Нет, ни словечку проводницы не поверил Андрей. Разыгрывает его баба. Все тут на рынке привозное, из-под Кирова, Вологды и иных благословенных мест: гладиолусы, огурцы, помидоры, яблоки, груши, березовые веники и даже эти грибы. Ничего, даже поганок не родит студеная земля тундры.
Уже и не верилось, что в Заполярье может быть какая-то иная погода, но вот через две недели дымные облака растащило и солнечно засияли над головой беспредельные голубые небеса. Теперь полетим. Но не тут-то было. Вертолет оказался на профилактике. Снова томительное ожидание.

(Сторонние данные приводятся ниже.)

-- ==== Sys2Proof/Laws/Step.lean ====
section
/-! SUPPORT. Everything one step of the run can do, once; what an instruction's step is. -/

namespace Sys2Proof.Machine

/-- The engine's step depends on the configuration, the block and the answers alone. -/
theorem State.engineStep_congr (s : State) (program : List HostOp) (schedule : List Turn) :
    { s with program := program, schedule := schedule }.engineStep =
      s.engineStep.map fun t => { t with program := program, schedule := schedule } := by
  unfold State.engineStep
  split <;> simp_all [Function.comp_def]

/-- The host's turn: no line left, a read, or a write (R70). -/
theorem hostTurn_cases {s t : State} (h : hostTurn s = .next t) :
    t = s ∨
      (t.block = s.block ∧ t.config = s.config ∧ t.answers = s.answers ∧ t.freeCount = s.freeCount) ∨
      (∃ off val ops reg, s.program = .wr 4 off val :: ops ∧ access 4 off = .ok reg ∧
        writeReg reg val { s with program := ops } = .next t) := by
  unfold hostTurn at h
  split at h
  · cases h; exact .inl rfl
  · next op ops hp =>
    rcases hostStep_cases h with ⟨hb, hc, -, ha, hf, -, -⟩ | ⟨off, val, reg, rfl, hacc, hw⟩
    · exact .inr (.inl ⟨hb, hc, ha, hf⟩)
    · exact .inr (.inr ⟨off, val, ops, reg, hp, hacc, hw⟩)

/-- The host's turn as a move of the block. -/
theorem hostTurn_move {s t : State} (h : hostTurn s = .next t) :
    (t.block = s.resetBlock.block ∧ t.config = s.config ∧ t.freeCount = s.freeCount + 1) ∨
      (t.block = s.block ∧ t.config = s.config ∧ t.freeCount = s.freeCount) ∨
      (∃ off val ops reg, s.program = .wr 4 off val :: ops ∧ t.program = ops ∧
        access 4 off = .ok reg ∧ Block.HostMove s.config.limbs val s.block reg t.block ∧
        t.config = s.config ∧ t.freeCount = s.freeCount) := by
  rcases hostTurn_cases h with rfl | ⟨hb, hc, -, hf⟩ | ⟨off, val, ops, reg, hp, hacc, hw⟩
  · exact .inr (.inl ⟨rfl, rfl, rfl⟩)
  · exact .inr (.inl ⟨hb, hc, hf⟩)
  · rcases writeReg_move hw with ⟨-, -, rfl⟩ | ⟨k, hk, rfl⟩
    · exact .inl ⟨rfl, rfl, rfl⟩
    · exact .inr (.inr ⟨off, val, ops, reg, hp, rfl, hacc, hk, rfl, rfl⟩)

/-- The host's turn consumes no random answer. -/
theorem hostTurn_answers {s t : State} (h : hostTurn s = .next t) : t.answers = s.answers := by
  rcases hostTurn_cases h with rfl | ⟨-, -, ha, -⟩ | ⟨off, val, ops, reg, -, -, hw⟩
  · rfl
  · exact ha
  · exact (writeReg_environment hw).2.2.2.1

/-- Everything a step can do: an engine step, a reset, a step that leaves the block alone, or a host
write. -/
theorem step_cases {s t : State} (h : step s = .next t) :
    (Block.EngineMove s.config.limbs s.block t.block ∧ t.config = s.config ∧
        t.freeCount = s.freeCount) ∨
      (t.block = s.resetBlock.block ∧ t.config = s.config ∧ t.freeCount = s.freeCount + 1) ∨
      (t.block = s.block ∧ t.config = s.config ∧ t.freeCount = s.freeCount) ∨
      (∃ off val ops reg, s.program = .wr 4 off val :: ops ∧ t.program = ops ∧
        access 4 off = .ok reg ∧ Block.HostMove s.config.limbs val s.block reg t.block ∧
        t.config = s.config ∧ t.freeCount = s.freeCount) := by
  unfold step takeTurn at h
  split at h
  · rcases hostTurn_move h with h | h | h
    · exact .inr (.inl h)
    · exact .inr (.inr (.inl h))
    · exact .inr (.inr (.inr h))
  · next ts hs =>
    simp only [Host.Outcome.next.injEq] at h
    subst h
    have hcongr : ({ s with schedule := ts } : State).engineStep =
        s.engineStep.map fun t => { t with program := s.program, schedule := ts } :=
      State.engineStep_congr s s.program ts
    unfold engineTurn
    rw [hcongr]
    cases hs : s.engineStep with
    | none => exact .inr (.inr (.inl ⟨rfl, rfl, rfl⟩))
    | some u =>
      have hm := State.engineStep_move hs
      exact .inl ⟨hm.1, hm.2.1, hm.2.2.2.2.2⟩
  · next ts hs =>
    simp only [Host.Outcome.next.injEq] at h
    subst h
    exact .inr (.inl ⟨rfl, rfl, rfl⟩)
  · next hs =>
    split at h
    · next u hu =>
      simp only [Host.Outcome.next.injEq] at h
      subst h
      have hm := State.engineStep_move hu
      exact .inl ⟨hm.1, hm.2.1, hm.2.2.2.2.2⟩
    · exact .inr (hostTurn_move h)

/-- With no turn named and an engine step to take, that is the step (entry 5). -/
theorem step_engine {s t : State} (hs : s.schedule = []) (ht : s.engineStep = some t) :
    step s = .next t := by
  simp [step, takeTurn, hs, ht]

/-- With no turn named and nothing for the engine to do, the host moves (entry 5). -/
theorem step_host_idle {s : State} (hs : s.schedule = []) (ht : s.engineStep = none) :
    step s = hostTurn s := by
  simp [step, takeTurn, hs, ht]

/-- The host's named turn. -/
theorem step_host {s : State} {ts : List Turn} (hs : s.schedule = .host :: ts) :
    step s = hostTurn { s with schedule := ts } := by
  simp [step, takeTurn, hs]

/-- The host's named turn runs the next line of its program. -/
theorem step_host_line {s : State} {op : HostOp} {ops : List HostOp} {ts : List Turn}
    (hs : s.schedule = .host :: ts) (hp : s.program = op :: ops) :
    step s = hostStep op { s with program := ops, schedule := ts } := by
  simp [step_host hs, hostTurn, hp]

/-- `k` steps and then `m` steps are `k + m` steps. -/
theorem run_add (k m : Nat) {s t : State} (h : Sys2Proof.core.run k s = .next t) :
    Sys2Proof.core.run (k + m) s = Sys2Proof.core.run m t := by
  induction k generalizing s with
  | zero =>
    cases h
    rw [Nat.zero_add]
  | succ k ih =>
    rw [Nat.succ_add]
    simp only [Host.Core.run] at h ⊢
    split at h
    · next u hu => exact ih h
    · cases h
    · cases h

/-- One more step at the front of a run. -/
theorem run_succ {k : Nat} {s t : State} (h : step s = .next t) :
    Sys2Proof.core.run (k + 1) s = Sys2Proof.core.run k t := by
  have h' : Sys2Proof.core.step s = .next t := h
  simp only [Host.Core.run, h']

/-- `rd_res` names the value of the words it has just read, whatever was read earlier (R99). -/
theorem rdResValue_reverse_append (names earlier : List Word) :
    rdResValue names.length (names.reverse ++ earlier) = win names := by
  have htake : (names.reverse ++ earlier).take names.length = names.reverse := by
    rw [← List.length_reverse]
    exact List.take_left
  rw [rdResValue, htake, List.reverse_reverse]

@[simp] theorem ldFrom_length (x : Window) (i : Nat) (limbs : List Word) :
    (ldFrom x i limbs).length = limbs.length := by
  induction limbs generalizing i with
  | nil => rfl
  | cons limb rest ih => simp [ldFrom, ih]

@[simp] theorem rdRes_length (limbs : Nat) : (rdRes limbs).length = limbs := by simp [rdRes]

end Sys2Proof.Machine
end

В любую погоду, хорошую ли, плохую, как на службу, ровно к восьми Андрей являлся в аэропорт и старался побыстрее попасть на глаза артистичному Морису.
— Сегодня ничего не светит, — обычно отвечал тот.
И вдруг на третий день после окончания ненастья пластинка переменилась:
— Завтра в восемь ноль-ноль быть здесь. Как штык!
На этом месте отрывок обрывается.